Modeling Metabolism To Investigate The Response Of S. aureus To Different Nutrient Environments
S. aureus is a type of bacterium that is carried in the nose of 30% of healthy adults and can cause diseases ranging from mild to severe. It is categorized as a serious-threat pathogen, especially because of its low susceptibility to many classes of antibiotics.
Efforts to find new antibiotic regimens have shown that the germ’s environment affects the efficacy of antibiotics, hinting that multiple mechanisms could be in play. Rising evidence demonstrates that there is a clear link between antibiotic susceptibility and metabolism, with a trade-off between the two. For example, bacteria with low metabolic activity are less susceptible to a subset of antibiotics. In other words, antibiotic resistance is a systems-level phenomenon.
Reconstructed metabolic networks exist for many bacteria including S. aureus. They include information about metabolites, chemical transformations, and participating metabolic genes. When they are converted into models, multiple methods can be used to compute metabolic activity across the network in different conditions. To get reliable results, the metabolic networks are curated in multiple iterations and updated as new discoveries are made. Curations involve the addition of novel information and removal of erroneous content, as well as the adjustment of thermodynamic constraints.
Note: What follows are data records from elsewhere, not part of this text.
-- ==== Sys2Proof/Machine/Dispatch.lean ====
section
/-!
DEFINITION. One arm for each command, each a call of its meaning.
-/
namespace Sys2Proof.Machine

def exec (i : Instr) (s : State) : Host.Outcome State Fault Refusal :=
  match i with
  | .fullReset straps held => Sys2Proof.Machine.execFullReset straps held s
  | .lockSettings => Sys2Proof.Machine.execLockSettings s
  | .joinCage => Sys2Proof.Machine.execJoinCage s
  | .leaveCage => Sys2Proof.Machine.execLeaveCage s
  | .captureReset => Sys2Proof.Machine.execCaptureReset s
  | .clearCounters => Sys2Proof.Machine.execClearCounters s
  | .startChannel c => Sys2Proof.Machine.execStartChannel c s
  | .stopChannel c => Sys2Proof.Machine.execStopChannel c s
  | .flushChannel c => Sys2Proof.Machine.execFlushChannel c s
  | .postBuffer c => Sys2Proof.Machine.execPostBuffer c s
  | .takeClosed c => Sys2Proof.Machine.execTakeClosed c s
  | .armAttention => Sys2Proof.Machine.execArmAttention s
  | .unknownCommand code => Sys2Proof.Machine.execUnknownCommand code s
  | .settingsValueWrite value => Sys2Proof.Machine.execSettingsValueWrite value s
  | .attentionCausesRead offset size => Sys2Proof.Machine.execAttentionCausesRead offset size s
  | .attentionEnablesWrite value => Sys2Proof.Machine.execAttentionEnablesWrite value s
  | .registerWrite offset size value => Sys2Proof.Machine.execRegisterWrite offset size value s
  | .attentionMessageComplete good => Sys2Proof.Machine.execAttentionMessageComplete good s
  | .ownBoundary => Sys2Proof.Machine.execOwnBoundary s
  | .epoHalfPoint => Sys2Proof.Machine.execEpoHalfPoint s
  | .windowOpening => Sys2Proof.Machine.execWindowOpening s
  | .windowClose => Sys2Proof.Machine.execWindowClose s
  | .markHoldEnd => Sys2Proof.Machine.execMarkHoldEnd s
  | .markLineRise => Sys2Proof.Machine.execMarkLineRise s
  | .markLineFall => Sys2Proof.Machine.execMarkLineFall s
  | .pulseWatchRearm => Sys2Proof.Machine.execPulseWatchRearm s
  | .noticeSend act => Sys2Proof.Machine.execNoticeSend act s
  | .noticeReceive samples => Sys2Proof.Machine.execNoticeReceive samples s
  | .losSample levels => Sys2Proof.Machine.execLosSample levels s
  | .receiverAligned l => Sys2Proof.Machine.execReceiverAligned l s
  | .receiverNotAligned l => Sys2Proof.Machine.execReceiverNotAligned l s
  | .settleTimeout l => Sys2Proof.Machine.execSettleTimeout l s
  | .codeError l => Sys2Proof.Machine.execCodeError l s
  | .frameStart l => Sys2Proof.Machine.execFrameStart l s
  | .furtherBlockRequest l bytes => Sys2Proof.Machine.execFurtherBlockRequest l bytes s
  | .oversize l bytes => Sys2Proof.Machine.execOversize l bytes s
  | .frameEnd l bytes clean => Sys2Proof.Machine.execFrameEnd l bytes clean s
  | .gapDeclaration stream => Sys2Proof.Machine.execGapDeclaration stream s
  | .writeCompleteGood => Sys2Proof.Machine.execWriteCompleteGood s
  | .writeCompleteFailed => Sys2Proof.Machine.execWriteCompleteFailed s
  | .abandonedWriteComplete => Sys2Proof.Machine.execAbandonedWriteComplete s
  | .idleFlushExpiry c => Sys2Proof.Machine.execIdleFlushExpiry c s
  | .markDriveFault => Sys2Proof.Machine.execMarkDriveFault s

end Sys2Proof.Machine
end

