/-! ## Lines, store, merge and arbiter -/

/-- One LOS sample point (R66, R67, R69, R70). A line that LOS takes DOWN aborts its frame and leaves nothing of it
(R80); each line that changes is reported to the arbiter with the LINE cause (R73, R117), and one that changes alone
tells its LINE record, LOS, SIGNAL or SETTLED, after the releases of its abort (R70, R73, R81). Where several lines
change at one sample point, which tells its record first is open: one free value says it (log 5), and `s1` is the state
with that value used up. -/
def Obligations.LosSampleFilters : Prop :=
  ∀ (levels : BitVec 8) (s : State), s.resetLow = false → s.losPhase = some s.settings.losPeriod →
    let qualified := fun l : Line =>
      if levels.getLsbD l.val ≠ (s.lines[l]).los ∧ (s.lines[l]).history = some (levels.getLsbD l.val)
      then levels.getLsbD l.val else (s.lines[l]).los
    let changes := fun l : Line => (s.lines[l]).state ≠ .off ∧ qualified l ≠ (s.lines[l]).los
    let s1 : State := { s with path := { s.path with draws := s.path.draws + 1 } }
    ∃ t, exec (.losSample levels) s = .next t ∧ t.losPhase = some 0
      ∧ ∀ l : Line,
        let p := s.lines[l]
        let q := qualified l
        let moves := p.state = .down ∧ p.aligned = true
        (p.state = .off → t.lines[l] = p)
        ∧ (p.state ≠ .off → (t.lines[l]).history = some (levels.getLsbD l.val) ∧ (t.lines[l]).los = q
            ∧ (t.lines[l]).counters.losAssertions =
                (if q = true ∧ p.los = false then countUp p.counters.losAssertions else p.counters.losAssertions)
            ∧ (q = p.los → (t.lines[l]).state = p.state ∧ (t.lines[l]).reception = p.reception)
            ∧ (q = true → p.los = false → (t.lines[l]).state = .down)
            ∧ (q = true → p.los = false → p.state ≠ .down →
                (t.lines[l]).reception = .idle ∧ (t.lines[l]).settle = none ∧ (t.lines[l]).epochErrors = 0
                ∧ t.path.arb.view[l] = .down ∧ t.path.att.causes.getLsbD 2 = true
                ∧ (∀ f, p.reception = .capturing f → t.path.merge.inFlight[l] = none
                    ∧ (t.lines[l]).counters.aborts = countUp p.counters.aborts)
                ∧ ((∀ f, p.reception ≠ .capturing f) → (t.lines[l]).counters.aborts = p.counters.aborts)
                ∧ ((∀ k : Line, k ≠ l → ¬ changes k) → s1.LineChangeTold t (s1.afterAbort l) l .down .los 0))
            ∧ (q = false → p.los = true → (t.lines[l]).state =
                if moves then (if s.settings.settleTicks = 0 then .up else .settling) else p.state)
            ∧ (q = false → p.los = true → moves →
                t.path.arb.view[l] = (t.lines[l]).state ∧ t.path.att.causes.getLsbD 2 = true
                ∧ (0 < s.settings.settleTicks → (t.lines[l]).settle = some s.now)
                ∧ ((∀ k : Line, k ≠ l → ¬ changes k) →
                    (s.settings.settleTicks = 0 → s1.LineChangeTold t s1.path l .up .settled 0)
                    ∧ (0 < s.settings.settleTicks → s1.LineChangeTold t s1.path l .settling .signal 0))))

/-- The receiver's reports, the settle timer, code errors and the code-error test (R69, R70, R71, R72, R73, R80, R81),
with the LINE record that each change sends to the event channel (R73), where the queue has room, the tally is empty and
the report passes no deadline; the record and the report of a line that goes DOWN in mid-frame stand behind the releases
of the abort (R81). Each change is reported to the arbiter, which recomputes the effective timeout of every
valid stream that has the line among its legs, 0 for a paired stream with fewer than two legs up (R117, R118), moves the
deadline of an open hole with it (R127), and declares at once what that passes (R129). -/
def Obligations.LineReportsMoveTheLine : Prop :=
  let leg := fun (c : Settings) (e : Stream) (l : Line) =>
    (c.item (51 + 11 * e.val)).testBit l.val = true ∧ c.item (42 + l.val / 2) = 1
  let up := fun (view : Vector LineState 8) (l : Line) => view[l] = .up ∨ view[l] = .degraded
  let short := fun (c : Settings) (view : Vector LineState 8) (e : Stream) =>
    (∃ l, leg c e l) ∧ ∀ a b : Line, leg c e a → up view a → leg c e b → up view b → a = b
  (∀ (c : Settings) (view : Vector LineState 8) (e : Stream),
    (short c view e → oneLegged c view e = true ∧ effectiveTimeout c view e = 0)
    ∧ (¬ short c view e →
        oneLegged c view e = false ∧ effectiveTimeout c view e = c.item (58 + 11 * e.val) * 1000))
  ∧ (∀ (c : Settings) (l : Line) (new : LineState) (p : Path),
      let q := Path.viewReport c l new p
      q.arb.time = p.arb.time ∧ q.arb.counters = p.arb.counters
      ∧ (∀ k : Line, q.arb.view[k] = if k = l then new else p.arb.view[k])
      ∧ ∀ e : Stream,
        let w := p.arb.windows[e]
        let timeout := effectiveTimeout c q.arb.view e
        (c.item (48 + 11 * e.val) = 1 → leg c e l →
          q.arb.windows[e] = { w with timeout := timeout, deadline := w.holeSince.map (· + timeout) })
        ∧ (c.item (48 + 11 * e.val) ≠ 1 ∨ ¬ leg c e l → q.arb.windows[e] = w))
  ∧ ∀ (l : Line) (s : State), s.resetLow = false →
    let p := s.lines[l]
    let told := fun (t : State) => s.LineChangeTold t s.path l
    (∃ t, exec (.receiverAligned l) s = .next t ∧ (t.lines[l]).aligned = true
      ∧ (p.state = .down → p.los = false → 0 < s.settings.settleTicks →
          (t.lines[l]).state = .settling ∧ (t.lines[l]).settle = some s.now ∧ t.path.arb.view[l] = .settling
            ∧ t.path.att.causes.getLsbD 2 = true ∧ told t .settling .signal 0)
      ∧ (p.state = .down → p.los = false → s.settings.settleTicks = 0 →
          (t.lines[l]).state = .up ∧ t.path.arb.view[l] = .up ∧ t.path.att.causes.getLsbD 2 = true
            ∧ told t .up .settled 0)
      ∧ (p.state ≠ .down ∨ p.los = true → t.lines[l] = { p with aligned := true })
      ∧ ∀ k : Line, k ≠ l → t.lines[k] = s.lines[k])
    ∧ (∃ t, exec (.receiverNotAligned l) s = .next t ∧ (t.lines[l]).aligned = false
      ∧ (p.state = .off ∨ p.state = .down → t.lines[l] = { p with aligned := false })
      ∧ (p.state = .settling ∨ p.state = .up ∨ p.state = .degraded →
          (t.lines[l]).state = .down ∧ (t.lines[l]).settle = none ∧ (t.lines[l]).epochErrors = 0
            ∧ (t.lines[l]).reception = .idle ∧ t.path.arb.view[l] = .down ∧ t.path.att.causes.getLsbD 2 = true
            ∧ s.LineChangeTold t (s.afterAbort l) l .down .alignLost 0
            ∧ (∀ f, p.reception = .capturing f →
                (t.lines[l]).counters = { p.counters with aborts := countUp p.counters.aborts }
                  ∧ t.path.merge.inFlight[l] = none)
            ∧ ((∀ f, p.reception ≠ .capturing f) → (t.lines[l]).counters = p.counters))
      ∧ ∀ k : Line, k ≠ l → t.lines[k] = s.lines[k])
    ∧ (∀ start : Nat, p.state = .settling → p.settle = some start →
        s.settings.settleTicks ≤ ticksSince s.now start →
        ∃ t, exec (.settleTimeout l) s = .next t
          ∧ t.lines[l] = { p with state := .up, settle := none } ∧ t.path.arb.view[l] = .up
          ∧ t.path.att.causes.getLsbD 2 = true ∧ told t .up .settled 0
          ∧ ∀ k : Line, k ≠ l → t.lines[k] = s.lines[k])
    ∧ (p.state = .up → s.settings.errorLimit l < p.epochErrors →
        told (State.errorTest l s) .degraded .errors p.epochErrors)
    ∧ (p.state = .degraded → p.epochErrors ≤ s.settings.errorLimit l →
        told (State.errorTest l s) .up .clean p.epochErrors)
    ∧ (p.state = .off → exec (.codeError l) s = .next s)
    ∧ (p.state ≠ .off → ∃ t, exec (.codeError l) s = .next t ∧ t = { s with lines := t.lines }
        ∧ t.lines[l] = { p with
            counters := { p.counters with codeErrors := countUp p.counters.codeErrors },
            epochErrors := if p.state = .up ∨ p.state = .degraded then min (p.epochErrors + 1) 65535
              else p.epochErrors }
        ∧ ∀ k : Line, k ≠ l → t.lines[k] = s.lines[k])
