theorem armAttention_commands (s : State) : Commands s (armAttention s) := by
  have armed : Path.Tends s.path { s.path with att := { s.path.att with armed := true } } :=
    ⟨rfl, rfl, rfl, rfl, rfl, fun _ => ⟨rfl, rfl⟩, .of_same rfl rfl rfl⟩
  exact ⟨rfl, armed.trans (Path.trySend_tends s.env _)⟩

theorem armAttention_writer (s : State) : (armAttention s).path.writer = s.path.writer :=
  Path.trySend_writer s.env { s.path with att := { s.path.att with armed := true } }

end State

open State in
/-- Settles O10: each command `Tends` the record path, and only STOP and FLUSH can move the writer. -/
theorem channelCommandsKeepTheRest : Obligations.ChannelCommandsKeepTheRest := by
  intro c i s t isCommand e
  have key : ∀ body : State → State, Commands s (body s) →
      ((i ≠ .stopChannel c ∧ i ≠ .flushChannel c) ∨ (∀ run, s.path.writer ≠ .granted c run) →
        (body s).path.writer = s.path.writer) →
      exec i s = answer s (takeCommand body s) → Commands s t
        ∧ ((i ≠ .stopChannel c ∧ i ≠ .flushChannel c) ∨ (∀ run, s.path.writer ≠ .granted c run) →
            t.path.writer = s.path.writer) := by
    intro body commands writer hb
    rcases answer_cases (hb ▸ e) with rfl | rfl
    · exact ⟨.refl _, fun _ => rfl⟩
    · rcases takeCommand_cases body s with h | h <;> rw [h]
      · exact ⟨.refl _, fun _ => rfl⟩
      · exact ⟨commands, writer⟩
  have both : Commands s t ∧ ((i ≠ .stopChannel c ∧ i ≠ .flushChannel c) ∨ (∀ run, s.path.writer ≠ .granted c run) →
      t.path.writer = s.path.writer) := by
    rcases isCommand with rfl | rfl | rfl | rfl | rfl | rfl
    · exact key (State.startChannel c) (chanCommand_commands _ s (Path.startChan_tends _ c _))
        (fun _ => Path.startChan_writer s.env c s.path) rfl
    · exact key (State.stopChannel c) (chanCommand_commands _ s (Path.stopChan_tends _ c _))
        (fun h => Path.stopChan_writer (e := s.env) (h.resolve_left fun h => h.1 rfl)) rfl
    · exact key (State.flushChannel c) (chanCommand_commands _ s (Path.flushChan_tends _ c _))
        (fun h => Path.flushChan_writer (e := s.env) (h.resolve_left fun h => h.2 rfl)) rfl
    · exact key (State.postBuffer c)
        (chanCommand_commands _ s (Path.post_tends _ c _ _ _)) (fun _ => Path.post_writer s.env c _ _ s.path) rfl
    · exact key _ (takeClosed_commands c s)
        (fun _ => (congrArg Path.writer (takeClosed_path c s)).trans (Path.take_writer s.env c s.path)) rfl
    · exact key _ (armAttention_commands s) (fun _ => armAttention_writer s) rfl
  obtain ⟨⟨eq, tends⟩, writer⟩ := both
  refine ⟨?_, writer, tends.enables, tends.queues, tends.blurs.reads⟩
  rw [← tends.path_eq]; exact eq

/-! ## The lines and the delivery engine leave the cage side -/

namespace State

/-- The cage side, the settings, the control window and the enable set stay. -/
structure KeepsCage (s t : State) : Prop where
  tb : t.tb = s.tb
  bus : t.bus = s.bus
  sc : t.sc = s.sc
  roster : t.roster = s.roster
  cage : t.cage = s.cage
  settings : t.settings = s.settings
  resetLow : t.resetLow = s.resetLow
  ctl : t.ctl = s.ctl
  enables : t.path.att.enables = s.path.att.enables
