-- ==== Sys2Proof/Machine/Packer.lean ====
section
/-! DEFINITION. The bit packer (40_packer.md): PUSH. -/

namespace Sys2Proof.Machine

open Sys2Proof

/-- PUSH (R100). -/
def execPush (idx : Opnd) (s : State) : Host.Outcome State Fault Refusal :=
  if s.regs.st ≠ .collect then .next (s.reject .badState)
  else if s.regs.wcount.toNat = s.maxWords then .next (s.fatal .overflow)
  else .next ((s.withRegs (packIndex idx s.regs)).respond true 0)

end Sys2Proof.Machine
end

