-- ==== Sys2Proof/Machine/HostSide.lean ====
section
/-! DEFINITION. What the host does with the block: assembly text (R80), sending commands, the decode sequence and the
polling loop (R81, R214), and the result of an ended session (R221). -/

namespace Sys2Proof.Machine

open Sys2Proof

/-- Several steps, stopping at a step that answers no next state. -/
def steps : Nat → State → Host.Outcome State Fault Refusal
  | 0, s => .next s
  | n + 1, s =>
    match step s with
    | .next t => steps n t
    | o => o

/-- The moves of sending one word and having it performed. -/
def sendMoves (w : Word) : List Move := [.offer w, .perform]

/-- The moves of sending words one after the other with no other move between (R60). -/
def sendAll (ws : List Word) : List Move := ws.flatMap sendMoves

/-- The state with the given moves planned, in place of any other. -/
def State.plan (s : State) (ms : List Move) : State := { s with agenda := ms }

/-- The host sends the given commands, one after the other. -/
def sendCommands (is : List Instr) (s : State) : Host.Outcome State Fault Refusal :=
  let ms := sendAll (is.map encode)
  steps ms.length (s.plan ms)

/-- A pseudo-instruction of fixed length: its expansion sent (R81); none where the assembler refuses it (R80). -/
def sendPseudo (p : Pseudo) (s : State) : Option (Host.Outcome State Fault Refusal) :=
  p.elaborate.map fun is => sendCommands is s

/-- One poll of `WAITV`: the moves that fall before it, then RDSTAT sent and performed (R81, R215). -/
def pollStatus (before : List Move) (s : State) : Host.Outcome State Fault Refusal :=
  let ms := before ++ sendMoves (encode .rdstat)
  steps ms.length (s.plan ms)

/-- The `STATE` field (bits 2:0) of a response (R31, R81). -/
def Response.stateField (r : Response) : BitVec 3 := r.data.extractLsb' 0 3

/-- The response shows VWAIT (R81). DESIGN CHOICE (log entry 17): a poll that got no response, because the moves before
it left reset asserted, does not show VWAIT, so the loop ends without a result. -/
def showsVwait (s : State) : Bool :=
  match s.rsp with
  | some r => r.stateField == 2
  | none => false

/-- `WAITV` (R81): RDSTAT repeated while the response's STATE field is 2. The list gives, poll by poll, the moves that
fall before it; the loop has run out of time when the list ends (R219, R220; log entry 17). -/
def waitVerdict : List (List Move) → State → Host.Outcome State Fault Refusal
  | [], s => .next s
  | b :: bs, s =>
    match pollStatus b s with
    | .next t => if showsVwait t then waitVerdict bs t else .next t
    | o => o

/-- The counts a host can read after an ended session (R221). -/
structure Counts where
  words : Nat
  keyBits : Nat
  checkSumBits : Nat
deriving DecidableEq, Repr

/-- The result of an ended session (R221). -/
inductive DecodeResult where
  | decoded (entropy : List Byte) (checksum : List Bool) (verdict : Verdict) (counts : Counts)
  | failed (err : ErrCode) (counts : Counts)
deriving DecidableEq, Repr

/-- The counts of a session. -/
def countsOf (r : Regs) : Counts := ⟨r.wcount.toNat, r.keybits.toNat, r.csbits.toNat⟩

/-- "A session has ended when `ST` is DONE or ERROR" (R221); a session in another state has no result. -/
def sessionResult (r : Regs) : Option DecodeResult :=
  match r.st with
  | .collect => none
  | .split => none
  | .vwait => none
  | .done => some (.decoded (entropyBytes r) (checksumBits r) r.verdict (countsOf r))
  | .error => some (.failed r.err (countsOf r))

/-- The mnemonics as they are written (R72, R80). -/
def mnemonicNames : List (List Char × Mnemonic) :=
  [ (['N', 'O', 'P'], .nop),
    (['C', 'L', 'E', 'A', 'R'], .clear),
    (['P', 'U', 'S', 'H'], .push),
    (['S', 'P', 'L', 'I', 'T'], .split),
    (['V', 'E', 'R', 'I', 'F', 'Y'], .verify),
    (['R', 'D', 'S', 'T', 'A', 'T'], .rdstat),
    (['R', 'D', 'I', 'N', 'F', 'O'], .rdinfo),
    (['R', 'D', 'B', 'Y', 'T', 'E'], .rdbyte),
    (['R', 'D', 'C', 'S'], .rdcs) ]

/-- The value of a digit in the given base; hex digits in either case (log entry 13). -/
def digitValue (base : Nat) (c : Char) : Option Nat :=
  let n := c.toNat
  let v :=
    if 48 ≤ n ∧ n ≤ 57 then n - 48
    else if 65 ≤ n ∧ n ≤ 70 then n - 55
    else if 97 ≤ n ∧ n ≤ 102 then n - 87
    else 16
  if v < base then some v else none

/-- The digits of a literal, most significant first. -/
def digitsValue (base : Nat) : List Char → Nat → Option Nat
  | [], acc => some acc
  | c :: cs, acc => (digitValue base c).bind fun d => digitsValue base cs (base * acc + d)

/-- "a decimal literal or a `0x` hex literal" (R80). -/
def literalValue : List Char → Option Nat
  | [] => none
  | ['0', 'x'] => none
  | '0' :: 'x' :: ds => digitsValue 16 ds 0
  | ds => digitsValue 10 ds 0

/-- A line without its comment (R80). DESIGN CHOICE (log entry 13): the `;` may stand directly after the mnemonic or the
operand, with no blank between. -/
def dropComment : List Char → List Char
  | [] => []
  | c :: cs => if c = ';' then [] else c :: dropComment cs

/-- The words of a line, split at blanks and tabs (log entry 13). -/
def lineWords : List Char → List Char → List (List Char)
  | [], [] => []
  | [], w => [w.reverse]
  | c :: cs, w =>
    if c = ' ' ∨ c = '\t' then
      match w with
      | [] => lineWords cs []
      | _ => w.reverse :: lineWords cs []
    else lineWords cs (c :: w)

/-- The mnemonic a word names; upper case only (R80). -/
def mnemonicNamed (w : List Char) : Option Mnemonic := (mnemonicNames.find? fun p => p.1 == w).map Prod.snd

/-- One line of assembly, `MNEMONIC [operand] [; comment]` (R80); none for a line of another shape. -/
def parseLine (line : List Char) : Option SourceCommand :=
  match lineWords (dropComment line) [] with
  | [m] => (mnemonicNamed m).map fun k => ⟨k, none⟩
  | [m, n] => (mnemonicNamed m).bind fun k => (literalValue n).map fun v => ⟨k, some v⟩
  | _ => none

/-- The word of one line of assembly; none where the assembler refuses it (R80). -/
def assembleLine (line : List Char) : Option Word := (parseLine line).bind assemble

end Sys2Proof.Machine
end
In our recent paper published in Plos Computational Biology, we curated a network of metabolism specific to S. aureus. By pooling together from the literature all of the recently discovered metabolic processes into pathways, we achieved an increase of 40% in content. In addition, we enriched the network with three-dimensional protein structures mapping to the modeled metabolic genes, a new feature of metabolic networks that has been used to analyze mutations on the network level.
Flux balance analysis is a popular method to compute metabolic activity across the network. In its most common form, it simulates the activity across the network that achieves the maximum production of biomass components (such as cell wall, DNA, RNA, protein, etc.) which are often end products of metabolism. Using flux balance analysis, we predicted the effect of removing each modeled gene (and the corresponding metabolic reaction(s)) on biomass production. We compared our results to experimental observations (in which the effect of knocking out of a gene is measured by the bacteria’s ability to grow) and obtained 85% agreement. We repeated our simulations by modeling the nutritional landscape in the nose and blood and found that nucleotide and amino acid biosynthesis are essential in the two environments.
We also evaluated the effect of glucose on the intracellular metabolic activity levels using the measured concentration of extracellular metabolites across time in two conditions (with and without glucose). We found that there was increased activity in branched-chain amino acid biosynthesis, glycolysis, and the pentose phosphate pathway in the presence of glucose, with overflow pathways contributing to the production of ATP, and the pentose phosphate pathway contributing to the NADPH pool. In the absence of glucose in the medium, the Krebs cycle, gluconeogenesis, and amino acid utilization were more prevalent with the NADPH pool being partially recycled as a by-product of the Krebs cycle, and ATP being predominantly produced in the respiratory pathway.
The genome-scale metabolic model reconstructed in this work can be utilized as a common platform and constitutes a stepping stone toward understanding the systems-level metabolic response of S. aureus under various conditions.
These findings are described in the article entitled A computational knowledge-base elucidates the response of Staphylococcus aureus to different media types, recently published in the journal PLOS Computational Biology.